新臨床研修制度が始まってからわれわれが感じている問題は、研修医が大都市などの大
規模ブランド病院に集中し、そういう病院では定員が多い上に高い競争率になっているこ
とです。そのあおりで地方では定員を充足しない研修病院が沢山出ています。そういう大
都市のブランド病院に一旦就職すると地方にはなかなか帰って来ません。また大学で初期
研修を行う人も大幅に減りそのため大学へ残る医師も減りました。大学の医師が増えなけ
れば大学から外の病院に医師は派遣できません。それが医師不足につながっているわけで
す。当院も臨床研修医を集めるべく努力していますが苦戦しております。
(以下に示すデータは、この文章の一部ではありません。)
-- ==== Sys2Proof/Laws/State.lean ====
section
/-! SUPPORT. The small lemmas of the state: one per field per update, and what looking up an instance
gives after one is put in place. -/

namespace Sys2Proof.Machine

@[simp] theorem State.setLive_chunkCalls (s : State) (h : Nat) (i : Instance) :
    (s.setLive h i).chunkCalls = s.chunkCalls := rfl
@[simp] theorem State.setLive_current (s : State) (h : Nat) (i : Instance) :
    (s.setLive h i).current = s.current := rfl
@[simp] theorem State.setLive_host (s : State) (h : Nat) (i : Instance) :
    (s.setLive h i).host = s.host := rfl
@[simp] theorem State.setLive_nowDraws (s : State) (h : Nat) (i : Instance) :
    (s.setLive h i).nowDraws = s.nowDraws := rfl
@[simp] theorem State.setLive_slots (s : State) (h : Nat) (i : Instance) :
    (s.setLive h i).slots = s.slots.set h (.live i) := rfl

/-- Where a live instance stands in the list. -/
theorem State.live?_eq_some {s : State} {h : Nat} {i : Instance} :
    s.live? h = some i ↔ s.slots[h]? = some (.live i) := by
  unfold State.live?
  split <;> simp_all

/-- A live instance's place exists. -/
theorem State.live?_lt {s : State} {h : Nat} {i : Instance} (hi : s.live? h = some i) :
    h < s.slots.length :=
  (List.getElem?_eq_some_iff.mp (State.live?_eq_some.mp hi)).1

@[simp] theorem State.live?_with_host (s : State) (es : List HostEvent) (h : Nat) :
    ({ s with host := es } : State).live? h = s.live? h := rfl
@[simp] theorem State.live?_with_current (s : State) (k h : Nat) :
    ({ s with current := k } : State).live? h = s.live? h := rfl

theorem State.live?_setLive_self {s : State} {h : Nat} {j : Instance} (hj : s.live? h = some j)
    (i : Instance) : (s.setLive h i).live? h = some i := by
  simp [State.live?_eq_some, State.live?_lt hj]

theorem State.live?_setLive_ne {s : State} {h k : Nat} (hk : k ≠ h) (i : Instance) :
    (s.setLive h i).live? k = s.live? k := by
  simp [State.live?, List.getElem?_set_ne (Ne.symm hk)]

/-- Putting an instance back where it stands changes nothing. -/
theorem State.setLive_same {s : State} {h : Nat} {i : Instance} (hi : s.live? h = some i) :
    s.setLive h i = s := by
  have hs : s.slots.set h (.live i) = s.slots := by
    obtain ⟨lt, at_h⟩ := List.getElem?_eq_some_iff.mp (State.live?_eq_some.mp hi)
    rw [← at_h, List.set_getElem_self]
  cases s
  simp_all [State.setLive]

@[simp] theorem State.setLive_setLive (s : State) (h : Nat) (i j : Instance) :
    (s.setLive h i).setLive h j = s.setLive h j := by
  simp [State.setLive]

/-- The instance being stepped and its FEED, as two facts about the state. -/
theorem State.openCall?_eq_some {s : State} {i : Instance} {c : FeedCall} :
    s.openCall? = some (i, c) ↔ s.live? s.current = some i ∧ i.call = some c := by
  unfold State.openCall?
  split <;> rename_i h
  · simp only [h, Option.map_eq_some_iff, Prod.mk.injEq, Option.some.injEq]
    exact ⟨fun ⟨_, hc, hi, hcc⟩ => ⟨hi, hi ▸ hcc ▸ hc⟩, fun ⟨hi, hc⟩ => ⟨c, hi ▸ hc, hi, rfl⟩⟩
  · simp [h]

@[simp] theorem Framer.emit_mbuf_out (ts : Timestamp) (f : Framer) :
    (f.emit .mbuf ts).out = f.out ++ [{ msg := f.mbuf, ts := ts }] := rfl
@[simp] theorem Framer.emit_mbuf_mbuf (ts : Timestamp) (f : Framer) : (f.emit .mbuf ts).mbuf = [] := rfl
@[simp] theorem Framer.emit_mbuf_sxbuf (ts : Timestamp) (f : Framer) :
    (f.emit .mbuf ts).sxbuf = f.sxbuf := rfl
@[simp] theorem Framer.emit_sxbuf_out (ts : Timestamp) (f : Framer) :
    (f.emit .sxbuf ts).out = f.out ++ [{ msg := f.sxbuf, ts := ts }] := rfl
@[simp] theorem Framer.emit_sxbuf_mbuf (ts : Timestamp) (f : Framer) :
    (f.emit .sxbuf ts).mbuf = f.mbuf := rfl
@[simp] theorem Framer.emit_sxbuf_sxbuf (ts : Timestamp) (f : Framer) :
    (f.emit .sxbuf ts).sxbuf = [] := rfl
@[simp] theorem Framer.emit_st (src : BufferName) (ts : Timestamp) (f : Framer) :
    (f.emit src ts).st = f.st := by cases src <;> rfl
@[simp] theorem Framer.emit_rs (src : BufferName) (ts : Timestamp) (f : Framer) :
    (f.emit src ts).rs = f.rs := by cases src <;> rfl
@[simp] theorem Framer.emit_explen (src : BufferName) (ts : Timestamp) (f : Framer) :
    (f.emit src ts).explen = f.explen := by cases src <;> rfl

/-- The fourth 2-bit code of the parser state is never produced (10_state.md R21). -/
theorem ParserState.code_ne (p : ParserState) : p.code ≠ 0b11#2 := by cases p <;> decide

end Sys2Proof.Machine
end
定員 2 のところ
一人採用できるかどうかというところが続いております。大都市のブランド病院は数十人
の研修医を雇います。そんな多数の中の一人で本当に良い研修ができるのか私は疑問を持
っています。当院は少数の研修医を各科の指導医達が手塩にかけて育てています。手作り
の研修とベルトコンベアに乗った研修(こういう表現は大規模研修病院に失礼かもしれま
せんがご容赦ください)の違いです。地域の第一線の中核病院である当院は研修にとって
重要な救急症例が多く、研修医たちは沢山の患者を診ていろいろな経験を積むことができ、
また色々な手技も直接指導を受け、皆優秀な臨床医になって自信を持って巣立って行きま
す。研修プログラムも可能な限り個々の研修医の希望を入れてオーダーメイドのものにし
ています。私も毎週研修医達と面談の時間を持ち、彼らの希望や、思いを聞いています。
そういう手作りの研修の良さを知ってもらうため、医学生対象の研修説明会には東京、福
岡、大阪、岡山、広島などへ研修担当の副院長などの医師や当院在職中の研修医たちが休
みを使って出向き、当院の研修の広報をしています。病院見学に来た学生には希望通りの
見学をしてもらい、夜は会食の機会も持ち懇親を深めるようにしています。そのほかホー
ムペイジやフェイスブックなどあらゆる手段を使って研修医を募集していますが、今のと
ころ十分な成果が出ていません。
当院に臨床研修医が集まらないことに対し時々お叱りを頂戴しますが、われわれのよう
な地方の中規模病院にとってどのようにして研修医を集めるかは大きな課題となっていま
す。公立みつぎ総合病院も同じように苦しんでいるところです。研修医が多い病院は先輩
研修医からの口コミでさらに研修医が集まるという相乗効果もあるようです。とにかくあ
らゆる手段を使い当院の研修の長所をもっと広報する機会を求めて行けねばならないと思
っております。尾道市は平成 23 年度より医師確保奨学金事業を始めています。行政からこ
ういう支援をいただくことはありがたいことです。しかし残念ながら今のところみつぎ総
合病院も含め奨学生が入職してくれた例はありません。あとは地域出身の医学生に故郷に
帰って来るよう呼びかけるしか無いと思います。市民の皆様にも心当たりの方がおられた
ら是非当院やみつぎ総合病院に見学に行くよう声をかけていただければ幸いです。必ず満
足の行ける研修ができると思います。どうかご支援よろしくお願い申し上げます。